Intentional Communication Design:
Asynchronous First: Prioritize clear, concise, written updates and discussions via tools like Slack/Teams for default communication. This forces clarity and provides a searchable record.
Multi-Modal Clarity: Supplement written documentation with short video walkthroughs, annotated diagrams, and recorded demos to cater to different learning styles and overcome translation nuances.
Mastering Documentation as a Living Asset:
Go beyond just "requirements." Document decisions, rationale, assumptions, and FAQs.

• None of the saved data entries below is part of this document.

/-- A packet of a multicast chunk is placed: the parts of one are followed by its map word once all are there; with that, it is committed at the destination (R284, R369). -/
def State.mcAcked (s : State) (c : Copy) (p : Packet) : State :=
  if p.map ≠ 0 then s.mcCommitted c.id p.chunk p.dpkg
  else if s.mcWaiting c.id p.chunk p.dpkg then s
  else s.sendChunk c p.chunk (s.mcPacket c p.chunk p.dpkg (p.flags.getLsbD 1) (512 * p.chunk / c.desc.esize, 0) true)

/-- ACK: a write is placed: a release waits for one less; a chunk is in place at its destination (R361, R369, R276). -/
def execAck (pkt : Packet) (s : State) : Result :=
  .next (s.onAnswer pkt 10 [3, 6, 7] fun u s =>
    let req := peerReq u.pkt.dpkg u.pkt.eseq
    match u.who with
    | some (.strand uid) => s.onUid uid fun t => { t with out := t.out.filter fun x => decide (x ≠ req) }
    | some (.copy id) =>
      let s1 := s.copyReply id req
      (match s1.copy? id with
       | none => s1
       | some c =>
         if u.pkt.kind = 7 then s1.mcAcked c u.pkt
         else if u.pkt.map = 0 then s1.commitChunk id u.elem
         else if u.pkt.data = [] then s1.bitTaken id u.elem (peerLoc pkt.spkg u.pkt.map.toNat) (pkt.data = [1])
         else (s1.noteBit (peerLoc pkt.spkg u.pkt.map.toNat) u.elem 0 c).commitChunk id u.elem)
    | some (.chain hdr) => s.onChain hdr fun c => { c with status := some true }
    | _ => s)

/-- A branch of a multicast chunk was dropped on the way: it is sent again by unicast, or after the freeze (R368, R388). -/
def State.branchDropped (s : State) (id j pkg : Nat) : State :=
  match s.copy? id with
  | none => s
  | some c =>
    if s.engineRuns c.job then s.resendBranch id j pkg
    else s.onPkg fun g => { g with branches := ⟨pkg, id, j, s.gtime, true⟩ :: g.branches.filter fun b => !decide (b.copy = id ∧ b.chunk = j ∧ b.pkg = pkg) }

/-- NACK: a stage dropped a multicast branch (code 0), or the home refused the request with a fault code (R363, R368). -/
def execNack (pkt : Packet) (s : State) : Result :=
  .next (if pkt.op = 0 then
    match s.takePacket pkt 11 with
    | none => s
    | some s1 =>
      match s1.unackedOf pkt.spkg pkt.eseq with
      | none => s1
      | some u => match u.who with
        | some (.copy id) => if u.pkt.kind = 7 then s1.branchDropped id u.elem pkt.spkg else s1
        | _ => s1
  else s.onAnswer pkt 11 [1, 3, 4, 6, 7, 8] fun u s => match codeOfNum pkt.op with
    | some c => s.reqFailed u c
    | none => s)

/-- COMBINED_REPLY: each member of this package gets its old value (R366). -/
def execCombinedReply (pkt : Packet) (s : State) : Result :=
  .next (match s.takePacket pkt 13 with
    | none => s
    | some s1 =>
      ((members 64 pkt.data).filter fun m => decide (m.pkg = s1.pkgNo)).foldl (fun (a : State) m =>
        match a.unackedOf pkt.spkg m.eseq with
        | none => a
        | some u =>
          if u.pkt.kind ≠ 4 then a
          else match u.who with
            | some (.strand uid) => (a.retireReq pkt.spkg u).opReply uid u.elem (.inl (word m.val))
            | some (.chain hdr) => (a.retireReq pkt.spkg u).cmdDone hdr none
            | _ => a.retireReq pkt.spkg u) s1)

/-! Retransmission and branches (R361, R368). -/

/-- The path a retransmission takes: another eligible one where there is one (R376). -/
def State.nextPath (s : State) (pkg : Nat) (u : Unacked) : Nat :=
  let xs := eligiblePaths (s.peer pkg).paths s.gtime (s.policyOf u.who pkg).1
  (pickPath (xs.filter fun x => decide (x.2 ≠ u.path)) u.path).getD u.path

/-- A request is given up: it is off the list, and one held back may go (R361). -/
def State.giveUp (s : State) (pkg : Nat) (u : Unacked) : State :=
  let q := s.peer pkg
  let left := q.unacked.filter fun x => decide (x.pkt.eseq ≠ u.pkt.eseq)
  (s.setPeer pkg { q with unacked := left }).sendHeld pkg

/-- E2E_RETRANSMIT: a packet not acked for 20 µs is sent again, 8 times at most, and then its request fails with `FABRIC_UNREACHABLE`; a frozen job's timers stand (R361, R388). -/
def execE2eRetransmit (pkg : Nat) (eseq : BitVec 32) (s : State) : Result :=
  .next (match s.unackedOf pkg eseq with
    | none => s
    | some u =>
      let held := (s.job? u.pkt.job).isSome && !s.engineRuns u.pkt.job
      if held ∨ u.sends = 0 ∨ s.gtime.toNat < u.at_.toNat + 20000 then s
      else if 8 ≤ u.sends then (s.giveUp pkg u).reqFailed u .fabricUnreachable
      else
        let q := s.peer pkg
        let u1 := { u with sends := u.sends + 1, at_ := s.gtime, path := s.nextPath pkg u }
        let q1 : Peer := { q with unacked := q.unacked.map fun (x : Unacked) => if x.pkt.eseq = eseq then u1 else x }
        (s.setPeer pkg (q1.onPath u.path fun e => { e with retx := (s.gtime :: e.retx).take 256 })).putPacket u.pkt)

/-- MULTICAST_BRANCH_TIMEOUT: a branch that could not accept its copy within 100 µs drops it, and the chunk goes to that destination by unicast (R368). -/
def execMulticastBranchTimeout (copy chunk pkg : Nat) (s : State) : Result :=
  .next (if s.pkg.branches.any fun b => decide (b.copy = copy ∧ b.chunk = chunk ∧ b.pkg = pkg ∧ b.since.toNat + 100000 ≤ s.gtime.toNat) && !b.nacked then
    s.branchDropped copy chunk pkg
  else s)

/-- PATH_PROBE: a probe of a path of a peer the package has exchanged traffic with: its smoothed round trip and congestion marks; a round trip of 0 stands for a probe that had no answer (R373, R374). Log 55 (DESIGN CHOICE). -/
def execPathProbe (peer path rtt ecn : Nat) (s : State) : Result :=
  .next (if 16 ≤ path ∨ (s.peer peer).hasTable = false ∨ rtt = 0 then s
  else s.setPeer peer ((s.peer peer).onPath path fun x => { x with
    rtt := BitVec.ofNat 16 (Nat.min 0xFFFF rtt), ecn := BitVec.ofNat 8 (Nat.min 0xFF ecn), seen := s.gtime, valid := true }))

/-! Launches of a slice (R354, R355). -/

/-- LAUNCH_ACCEPT_ANNOUNCE: another package of the slice has accepted a launch, under the digest of its record (R354). -/
def execLaunchAcceptAnnounce (pkg : Nat) (job : BitVec 32) (digest : Nat) (time : Word) (s : State) : Result :=
  .next (match s.job? job with
    | none => s
    | some j =>
      if !j.multi then s
      else match s.takeCtl (.accept pkg job digest time) with
        | none => s
        | some s1 =>
          (s1.onJob job fun j => { j with accepts := if j.accepts.any (fun a => decide (a.1 = pkg)) then j.accepts else j.accepts ++ [(pkg, digest, time)] }).checkDigests job)

/-- Whether every package of the slice has accepted a launch within 1 ms of the first (R354). -/
def State.agreed (s : State) (j : Job) : Bool :=
  let times := j.accepts.map fun a => a.2.2.toNat
  let first := (times.min?).getD 0
  s.slice.all (fun p => j.accepts.any fun a => decide (a.1 = p)) && times.all fun t => decide (t ≤ first + 1000000)

/-- LAUNCH_AGREE_TIMEOUT: the slice has not all accepted within 1 ms of the first acceptance; digests that differ are answered first (R354). -/
def execLaunchAgreeTimeout (job : BitVec 32) (s : State) : Result :=
  .next (
    let s1 := s.checkDigests job
    match s1.job? job with
    | none => s1
    | some j =>
      let first := ((j.accepts.map fun a => a.2.2.toNat).min?).getD 0
      if j.pending && j.startAt.isNone && !s.agreed j && decide (first + 1000000 < s.gtime.toNat) then s1.rejectLaunch job 6 else s1)

/-- MULTI_JOB_START: with the slice agreed, the common start S is 20 µs after the latest acceptance; at S the job starts with `jtime` 0 (R73, R354). A launch frozen before its start takes S after the resume (R393). -/
def execMultiJobStart (job : BitVec 32) (s : State) : Result :=
  .next (match s.job? job with
    | none => s
    | some j =>
      let s1 := s.checkDigests job
      if j.pending && s.lockLong then s.rejectLaunch job 6
      else if !j.pending || (s1.job? job).isNone || decide (j.slate.st ≠ .running) || decide (j.slate.wave ≠ none) then s1
      else match j.startAt with
        | none =>
          if s.agreed j then
            let latest := (j.accepts.map fun a => a.2.2.toNat).foldl Nat.max j.notBefore.toNat
            s1.onJob job fun j => { j with startAt := some (word (latest + 20000)) }
          else s1
        | some t =>
          if t.toNat ≤ s.gtime.toNat then s1.onJob job fun j => { j with timed := true, jrun := true, jval := 0, jfrom := t } else s1)

/-- PTP_LOCK_LOSS: a package without lock to the reference for 10 ms fails every multi-package launch that has not started (R355). -/
def execPtpLockLoss (s : State) : Result :=
  .next (if s.lockLong then
    (s.jobs.filter Job.pending).foldl (fun (a : State) j => a.rejectLaunch j.id 6) s
  else s.onPkg fun g => { g with lockLost := some (g.lockLost.getD s.gtime) })

end Sys2Proof.Machine
end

Make documentation easily accessible, searchable, and collaborative (e.g., Confluence, Notion, Google Docs).Treat documentation as a living, evolving product in itself, not a one-time deliverable.
Stand-Ups Rethought:
Remote ceremonies especially stand-ups, refinements, and retros demand more than just calendar invites. They require skilled facilitation to foster engagement, equity, and genuine problem-solving across screens and time zones.
Tools like Google Gemini and other summarizers can synthesize updates, flag blockers, and surface patterns in team sentiment. Used well, AI can move stand-ups from a rote ritual to a moment of clarity helping teams quickly understand what’s on track, what needs attention, and where collaboration is needed most. AI becomes a team’s scrum master.
Agentic AI may rewrite the playbook, but the heart of product work remains the same: building for humans, with humans. If we stay grounded in empathy, clarity, and adaptability, these tools can amplify what we already do best.